I too am a Python-preferring machine learning engineer, but my reasons are almost precisely the opposite of the post's.

1. No matter how much you ever think, as a scientist, that you "only do an analysis one time" it is false 99.99999% of the time. You will always want to run it multiple times. Other people will want help modifying and running variations of it. Employers will need you, the scientist, to "productionize" it and make it suitable for automated deployment, probably cross-platform.

2. Your analysis will have to adapt to changing data inputs, which means you invariably have to create a (well-designed, unit-tested, and best-practices compliant) tool kit for custom data cleaning, pre-processing, database I/O, file system I/O, and visualization.

3. You will inevitably need to be concerned with raw-metal performance, but generally in isolated pockets of your code, so you'll need a language like Python that supports targeted performance optimization with tools like Cython.

4. Code is read (especially by newbies who need your help) much more than it is written, so you need a language that is easy to explain and reason about, with very few syntactical tricks and complicated conceptual nuances.

Overall, Python suits this niche very well. It is a full-service object-oriented language with a huge and well-maintained standard library. The third party tools for machine learning and general numeric computing are by far the best in the open source world (apart from a handful of boutique R libraries, which can use via rpy2 anyway), and Python is a simple language that is easy to teach and explain but also supports lots of targeted optimization in the CPython layer.

From the very first line of code you write, when you still naively believe "I will only run this once and I just need to crank it out," you need to be obsessed with writing well-designed, extensible, unit-tested code that is only a short distance from already being "production ready" -- and Python is a great language choice for this.

As someone who's switched from Ruby to Python (for now, because the latter is far easier to teach, IMO) and also put significant time into learning R, because of how strong ggplot2 is...I was really surprised at the lack of Google results for "switching from python to r" -- or similarly phrased queries to find guides on how to go from Python to R...in fact, that particular query will bring up more results for R -> Python than the other way around (e.g. "Python Displacing R as The Programming Language For Data")...Talk of R is so ubiquitous in academia (and in the wild, ggplot2 tends to wow nearly on the same level as D3) that I had just assumed there was a fair number of developers who have tried jumping into R...but there aren't...I think minimaxir's guides are the most and only comprehensive how-to-do-R-as-written-by-an-outsider things I've seen on the web [1]. But by and far the common scenario is that of the author's: "Well, I guess it’s no big secret that I was an R person once"

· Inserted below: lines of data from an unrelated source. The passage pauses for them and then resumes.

/-- The position whose action comes next is the same for both. -/
theorem Carries.top (h : Carries channel text inbox s q) : ∃ f rest, forwardedStack channel text (f :: rest) = true ∧
    enterAll s.cursor s.seq = f :: rest ∧ enterAll s.cursor q = f :: (rest ++ [.print channel text true]) := by
  have hb := h.bottom
  have he := h.entered
  cases hs : enterAll s.cursor s.seq with
  | nil =>
    rw [hs] at hb
    cases hb
  | cons f rest =>
    rw [hs] at hb he
    exact ⟨f, rest, hb, rfl, he⟩

/-- No call is entered from an idle block. -/
theorem seq_ne_nil_of_enterAll {c : Option Half} {q : List Frame} {f : Frame} {rest : List Frame} (h : enterAll c q = f :: rest) :
    q ≠ [] := by
  rintro rfl
  cases h

/-- While a command runs and no schedule is left, the sequencer steps (R35). -/
theorem step_of_enterAll {f : Frame} {rest : List Frame} (hr : s.refused = none) (hs : s.sched = [])
    (h : enterAll s.cursor s.seq = f :: rest) : step s = sequencerStep s := by
  rw [step_driver hr hs, driverStep_running (seq_ne_nil_of_enterAll h)]

theorem Under.follows {t v : State} (hsched : t.sched = []) (hinbox : t.inbox = inbox) (h : Under channel text t v) :
    Follows channel text inbox t v := by
  cases h with
  | ended hq => exact .ended fun hi => ⟨hsched, hinbox.trans hi, hq⟩
  | below hq =>
    obtain ⟨hbottom, hentered⟩ := enterAll_append t.cursor (.print channel text true) hq
    exact .running ⟨hsched, hinbox, hbottom, hentered⟩ fun _ => rfl

theorem Carries.stepIssues_eq (h : Carries channel text inbox s q) : State.stepIssues { s with seq := q } = s.stepIssues := by
  obtain ⟨f, rest, _, hs, hp⟩ := h.top
  rw [stepIssues_driver h.sched, stepIssues_driver (by exact h.sched), issues_of_enterAll hs, issues_of_enterAll (by exact hp)]

/-- The action does not read SEQ, so it does the same over the frame of `print`, and what follows it differs by that frame. -/
theorem Carries.sequencerStep_same (h : Carries channel text inbox s q) :
    SameOutcome (Follows channel text inbox) (sequencerStep s) (sequencerStep { s with seq := q }) := by
  obtain ⟨f, rest, hbottom, hs, hp⟩ := h.top
  rw [sequencerStep_of_enterAll hs, sequencerStep_of_enterAll (s := { s with seq := q }) hp]
  cases (f.micro s.cursor).run_ignoresSeq s with
  | done b t hsched hinbox hrun =>
    have hs' : (f.micro s.cursor).run s = .done b { t with seq := s.seq } := hrun s.seq
    simp only [hs', hrun, moveOn_seq]
    refine .next (Under.follows ?_ ?_ (moveOn_under t b hbottom))
    · rw [moveOn_eq]
      exact hsched.trans h.sched
    · rw [moveOn_eq]
      exact hinbox.trans h.inbox
  | raised r hrun =>
    have hs' : (f.micro s.cursor).run s = .stopped (.next (s.takeFault r)) := hrun s.seq
    simp only [hs', hrun]
    exact .next (.ended fun hi => ⟨h.sched, h.inbox.trans hi, rfl⟩)
  | marked r hrun =>
    have hs' : (f.micro s.cursor).run s = .stopped (.next (s.markRefused r)) := hrun s.seq
    simp only [hs', hrun]
    exact .next (.running (s := s.markRefused r) ⟨h.sched, h.inbox, h.bottom, h.entered⟩ fun hr => nomatch hr)
  | outside off hrun =>
    have hs' : (f.micro s.cursor).run s = .stopped (.fault (.outsideGridWindow off)) := hrun s.seq
    simp only [hs', hrun]
    exact .fault _

/-- While the forwarded command runs, and under a mark, the two step in lock-step. -/
theorem Carries.lockStep (h : Carries channel text inbox s q) :
    LockStep (Follows channel text inbox) s { s with seq := q } := by
  refine ⟨h.stepIssues_eq, ?_⟩
  obtain hr | ⟨r, hr⟩ := Option.eq_none_or_eq_some s.refused
  · obtain ⟨f, rest, _, hs, hp⟩ := h.top
    rw [step_of_enterAll hr h.sched hs, step_of_enterAll (s := { s with seq := q }) hr h.sched hp]
    exact h.sequencerStep_same
  · rw [step_marked hr, step_marked (s := { s with seq := q }) hr]
    exact .refused _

That said, one of the things I've appreciated about R is how it "just works"...I usually go through Homebrew, but RStudio works just as well. I can see why that's a huge appeal for both beginners and people who want to do computation but not necessarily become developers.

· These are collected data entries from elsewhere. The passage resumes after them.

-- ==== Sys2Proof/WellFormed.lean ====
section
/-!
DEFINITION. When an instruction is well formed: each operand has a value its row allows
(spec/opcode_table.json, "condition"; 30_encoding.md R50, R57, R58).
-/

namespace Sys2Proof

/-- The condition a row puts on its own operands. A STEP row's condition on the registers is
`Machine.rowSelected`. A FRAME row is well formed only if its last byte is the checksum (R50). -/
def Instr.wf (i : Instr) : Bool :=
  match i with
  | .wsStart => true
  | .wsSkip b => !Machine.isStartMarker b
  | .rcCmd _ => true
  | .rlZero => true
  | .rlLen l => !(l == 0#8) && !Machine.isOverLength l
  | .rlOver b => Machine.isOverLength b
  | .rpMore _ => true
  | .rpLast _ => true
  | .rkOk _ => true
  | .rkBad _ => true
  | .xxResetState5 _ => true
  | .xxResetState67 _ _ => true
  | .xxResetMalformed st _ => st == 3#3 || st == 4#3
  | .frameL0 c k => k == Machine.frameChecksum c []
  | .frameL1 c p0 k => k == Machine.frameChecksum c [p0]
  | .frameL2 c p0 p1 k => k == Machine.frameChecksum c [p0, p1]
  | .frameL3 c p0 p1 p2 k => k == Machine.frameChecksum c [p0, p1, p2]
  | .frameL4 c p0 p1 p2 p3 k => k == Machine.frameChecksum c [p0, p1, p2, p3]
  | .frameL5 c p0 p1 p2 p3 p4 k => k == Machine.frameChecksum c [p0, p1, p2, p3, p4]
  | .frameL6 c p0 p1 p2 p3 p4 p5 k => k == Machine.frameChecksum c [p0, p1, p2, p3, p4, p5]
  | .frameL7 c p0 p1 p2 p3 p4 p5 p6 k => k == Machine.frameChecksum c [p0, p1, p2, p3, p4, p5, p6]
  | .frameL8 c p0 p1 p2 p3 p4 p5 p6 p7 k => k == Machine.frameChecksum c [p0, p1, p2, p3, p4, p5, p6, p7]
  | .frameL9 c p0 p1 p2 p3 p4 p5 p6 p7 p8 k => k == Machine.frameChecksum c [p0, p1, p2, p3, p4, p5, p6, p7, p8]
  | .frameL10 c p0 p1 p2 p3 p4 p5 p6 p7 p8 p9 k => k == Machine.frameChecksum c [p0, p1, p2, p3, p4, p5, p6, p7, p8, p9]
  | .ack => true
  | .nack => true
  | .encode _ len data => !Machine.isOverLength len && decide (len.toNat ≤ data.length)
  | .reset => true
  | .frame _ p => decide (p.length ≤ Config.maxPayload)
  | .badframe c p k => decide (p.length ≤ Config.maxPayload) && !(k == Machine.frameChecksum c p)
  | .raw _ => true

end Sys2Proof
end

Also, I used to hate how `<-` was used for assignment...but now, that's one of the things I miss most about using R...I've grown up with single-equals-sign assignment in every other language I've learned, but after having to teach some programming...the difference between `==` and `=` is a common and often hugely stumping error for beginners. Not only that, they have trouble remembering how assignment even works, even for basic variable assignment...I've come to realize that I've programmed so long that I immediately recognize the pattern, but that can't possibly be the case for novices, who if they've taken general math classes, have never seen the equals sign that way. The `<-` operator makes a lot more sense...though I would've never thought that if hadn't read Hadley Wickham's style guide [2]

[1] http://minimaxir.com/2015/02/ggplot-tutorial/

[2] http://adv-r.had.co.nz/Style.html

As a predominantly Python-focused engineer, I've spent considerable time teaching myself R and there is a lot to like about R. For boutique statistical libraries especially. For instance, the enjoyment of using PySTAN is nowhere near as high as simply using STAN directly from R.

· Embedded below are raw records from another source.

-- ==== Sys2Proof/Tests/Slice0.lean ====
section
/-!
SUPPORT. Tests and witnesses. Expected results come from 95_test_vectors.md (named at each test) and from
the encodings of 30_encoding.md. A `witness_` theorem shows a state and operands that meet the hypotheses
of the obligation it is named after, a value for each clause and at the ends of its range.
-/

namespace Sys2Proof.Tests

open Sys2Proof.Machine

/-! ### Helpers -/

/-- The registers in a named state with the marker stored; the payload given as cells. -/
def regs (p : Phase) (c n : Byte) (i : Nibble) (m : Memory) : Decoder :=
  { state := p, startMarker := 0xAA#8, commandId := c, payloadLength := n, index := i, payload := m }

/-- Reset with other decoder registers. -/
def inDec (d : Decoder) : State := { State.reset with dec := d }

/-- Reset with one stimulus queued. -/
def withStimulus (d : Decoder) (x : Stimulus) : State := { inDec d with queue := [x] }

/-- The outcome is the next state `t`. -/
def answers (r : Result) (t : State) : Bool :=
  match r with
  | .next s => decide (s = t)
  | .fault _ | .refused _ => false

/-- The outcome is a next state with these registers, emitted events and sink. -/
def gives (r : Result) (d : Decoder) (log : List Event) (sink : List Byte) : Bool :=
  match r with
  | .next s => decide (s.dec = d ∧ s.log = log ∧ s.sink = sink)
  | .fault _ | .refused _ => false

/-- The outcome is this refusal. -/
def refuses (r : Result) (x : Refusal) : Bool :=
  match r with
  | .refused y => decide (x = y)
  | .next _ | .fault _ => false

/-- Ten cells 1 to `n` at addresses 0 to `n - 1`. -/
def counting (n : Nat) : Memory := (List.range n).map fun i => (i, BitVec.ofNat 8 (i + 1))

def tenFF : List Byte := List.replicate 10 0xFF#8

/-! ### Well-formedness: one ill-formed term for each check -/

theorem test_wf_skip_marker : (Instr.wsSkip 0xAA#8).wf = false := by decide
theorem test_wf_length_zero : (Instr.rlLen 0#8).wf = false := by decide
theorem test_wf_length_eleven : (Instr.rlLen 11#8).wf = false := by decide
theorem test_wf_over_ten : (Instr.rlOver 10#8).wf = false := by decide
theorem test_wf_malformed_state : (Instr.xxResetMalformed 5#3 0#8).wf = false := by decide
theorem test_wf_frames_wrong_checksum :
    (Instr.frameL0 0#8 0xAB#8).wf = false ∧ (Instr.frameL1 1#8 1#8 0xFF#8).wf = false ∧
    (Instr.frameL2 7#8 0xAA#8 0xAA#8 8#8).wf = false ∧ (Instr.frameL3 0#8 0#8 0#8 0#8 0#8).wf = false ∧
    (Instr.frameL4 0#8 0#8 0#8 0#8 0#8 0#8).wf = false ∧
    (Instr.frameL5 0#8 0#8 0#8 0#8 0#8 0#8 0#8).wf = false ∧
    (Instr.frameL6 0#8 0#8 0#8 0#8 0#8 0#8 0#8 0#8).wf = false ∧
    (Instr.frameL7 0#8 0#8 0#8 0#8 0#8 0#8 0#8 0#8 0#8).wf = false ∧
    (Instr.frameL8 0#8 0#8 0#8 0#8 0#8 0#8 0#8 0#8 0#8 0#8).wf = false ∧
    (Instr.frameL9 0#8 0#8 0#8 0#8 0#8 0#8 0#8 0#8 0#8 0#8 0#8).wf = false ∧
    (Instr.frameL10 0#8 0#8 0#8 0#8 0#8 0#8 0#8 0#8 0#8 0#8 0#8 0#8).wf = false := by decide
theorem test_wf_encode_over : (Instr.encode 1#8 11#8 (0#8 :: tenFF)).wf = false := by decide
theorem test_wf_encode_short : (Instr.encode 1#8 2#8 [1#8]).wf = false := by decide
theorem test_wf_frame_long : (Instr.frame 1#8 (0#8 :: tenFF)).wf = false := by decide
theorem test_wf_badframe_long : (Instr.badframe 1#8 (0#8 :: tenFF) 0#8).wf = false := by decide
theorem test_wf_badframe_right : (Instr.badframe 1#8 [1#8] 0xAD#8).wf = false := by decide
theorem test_wf_accepts :
    (Instr.rlLen 10#8).wf = true ∧ (Instr.rlOver 11#8).wf = true ∧ (Instr.frameL1 1#8 1#8 0xAD#8).wf = true ∧
    (Instr.frame 1#8 tenFF).wf = true ∧ (Instr.badframe 1#8 [1#8] 0xFF#8).wf = true := by decide

/-! ### Decoding: words written out from the encodings of 30_encoding.md R45, R46, R51 -/

theorem test_decode_step_rows :
    decodeTableWord 16 0b000_10101010 = some .wsStart ∧
    decodeTableWord 16 0b000_10101011 = some (.wsSkip 0xAB#8) ∧
    decodeTableWord 16 0b001_10101010 = some (.rcCmd 0xAA#8) ∧
    decodeTableWord 16 0b010_00000000 = some .rlZero ∧
    decodeTableWord 16 0b010_00000001 = some (.rlLen 1#8) ∧
    decodeTableWord 16 0b010_11111111 = some (.rlOver 0xFF#8) ∧
    decodeTableWord 16 0b011_00010000 = some (.rpMore 0x10#8) ∧
    decodeTableWord 16 0b100_10101010 = some (.rkOk 0xAA#8) ∧
    decodeTableWord 16 0b100_10101011 = some (.rkBad 0xAB#8) ∧
    decodeTableWord 16 0b101_00000000 = some (.xxResetState5 0#8) ∧
    decodeTableWord 16 0b110_10101010 = some (.xxResetState67 0#1 0xAA#8) ∧
    decodeTableWord 16 0b111_10101010 = some (.xxResetState67 1#1 0xAA#8) := by decide

/-- Rows that share a key are told apart by the registers (V25, V26, V29d to V29f). -/
theorem test_decode_by_registers :
    decodeKey (regs .readPayload 1#8 1#8 0#4 []) 0b011_00000001#11 = .rpLast 1#8 ∧
    decodeKey (regs .readPayload 0x10#8 10#8 9#4 (counting 9)) 0b011_00001010#11 = .rpLast 10#8 ∧
    decodeKey (regs .readPayload 0#8 11#8 0#4 []) 0b011_00000000#11 = .xxResetMalformed 3#3 0#8 ∧
    decodeKey (regs .readPayload 0#8 3#8 3#4 []) 0b011_00000000#11 = .xxResetMalformed 3#3 0#8 ∧
    decodeKey (regs .readChecksum 0#8 200#8 0#4 []) 0b100_00000000#11 = .xxResetMalformed 4#3 0#8 := by decide

/-- V40, S1, V44, V56, V50 and rows of each further length, first byte leftmost. -/
theorem test_decode_frame_rows :
    decodeTableWord 32 0xAA0000AA = some (.frameL0 0#8 0xAA#8) ∧
    decodeTableWord 40 0xAA010101AD = some (.frameL1 1#8 1#8 0xAD#8) ∧
    decodeTableWord 48 0xAA0702AAAA07 = some (.frameL2 7#8 0xAA#8 0xAA#8 7#8) ∧
    decodeTableWord 56 0xAA02031020300F = some (.frameL3 2#8 0x10#8 0x20#8 0x30#8 0x0F#8) ∧
    decodeTableWord 64 0xAA03040000CC41BE = some (.frameL4 3#8 0#8 0#8 0xCC#8 0x41#8 0xBE#8) ∧
    decodeTableWord 72 0xAA1005010203040500 = some (.frameL5 0x10#8 1#8 2#8 3#8 4#8 5#8 0#8) ∧
    decodeTableWord 80 0xAA100601020304050600 = some (.frameL6 0x10#8 1#8 2#8 3#8 4#8 5#8 6#8 0#8) ∧
    decodeTableWord 88 0xAA10070102030405060700 = some (.frameL7 0x10#8 1#8 2#8 3#8 4#8 5#8 6#8 7#8 0#8) := by
  decide
theorem test_decode_long_frame_rows :
    decodeTableWord 96 0xAA1008010203040506070800 =
      some (.frameL8 0x10#8 1#8 2#8 3#8 4#8 5#8 6#8 7#8 8#8 0#8) ∧
    decodeTableWord 104 0xAA100901020304050607080900 =
      some (.frameL9 0x10#8 1#8 2#8 3#8 4#8 5#8 6#8 7#8 8#8 9#8 0#8) ∧
    decodeTableWord 112 0xAA100A0102030405060708090AFB =
      some (.frameL10 0x10#8 1#8 2#8 3#8 4#8 5#8 6#8 7#8 8#8 9#8 10#8 0xFB#8) := by decide

theorem test_decode_responses :
    decodeTableWord 8 0b00000110 = some .ack ∧ decodeTableWord 8 0b00010101 = some .nack ∧
    decodeTableWord 8 0b00000111 = none := by decide

theorem test_decode_deliveries :
    decode Decoder.reset (.request ⟨3#8, 1#8, [9#8]⟩) = .ok (.encode 3#8 1#8 [9#8]) ∧
    decode Decoder.reset .reset = .ok .reset ∧
    decode Decoder.reset (.bytes [1#8, 2#8]) = .ok (.raw [1#8, 2#8]) ∧
    decode Decoder.reset (.byte 0xAA#8) = .ok .wsStart := ⟨rfl, rfl, rfl, rfl⟩

theorem test_encode_words :
    encode .wsStart = .key 0b000_10101010#11 ∧ encode (.rlOver 0x0B#8) = .key 0b010_00001011#11 ∧
    encode (.frameL1 1#8 1#8 0xAD#8) = .bytes [0xAA#8, 1#8, 1#8, 1#8, 0xAD#8] ∧
    encode (.frame 7#8 [0xAA#8, 0xAA#8]) = .bytes [0xAA#8, 7#8, 2#8, 0xAA#8, 0xAA#8, 7#8] ∧
    encode .nack = .response 0x15#8 := by decide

However, when you dig into the R internals, and you learn about its generic function model of OO, and about the mangled history of S3 and S4 classes, it becomes very frustrating.

R mostly "just works" if you stick to the libraries. But if you want to really understand e.g. polymorphic dispatching and how you can design your own tools to use it, it's a deal-breaker pain in the ass in R. It just simply is not suited for real computer science situations when you need to design the software, rather than just making scripts that treat libraries as APIs.

Since the times when you need "just scripting" are about 0.00001% of real-world cases, it unfortunately means that as nice as R is, it's just not a good enough tool to standardize into a real-world workflow. You're way better off using Python, even if you have to give up easy access to certain libraries, re-write your own implementations, or kludge them on with tools like rpy2.

>Since the times when you need "just scripting" are about 0.00001% of real-world cases

I would argue the opposite is true.

Most of the time an analyst builds regression trees in the mktg department for a retailer. Or similar situations like this.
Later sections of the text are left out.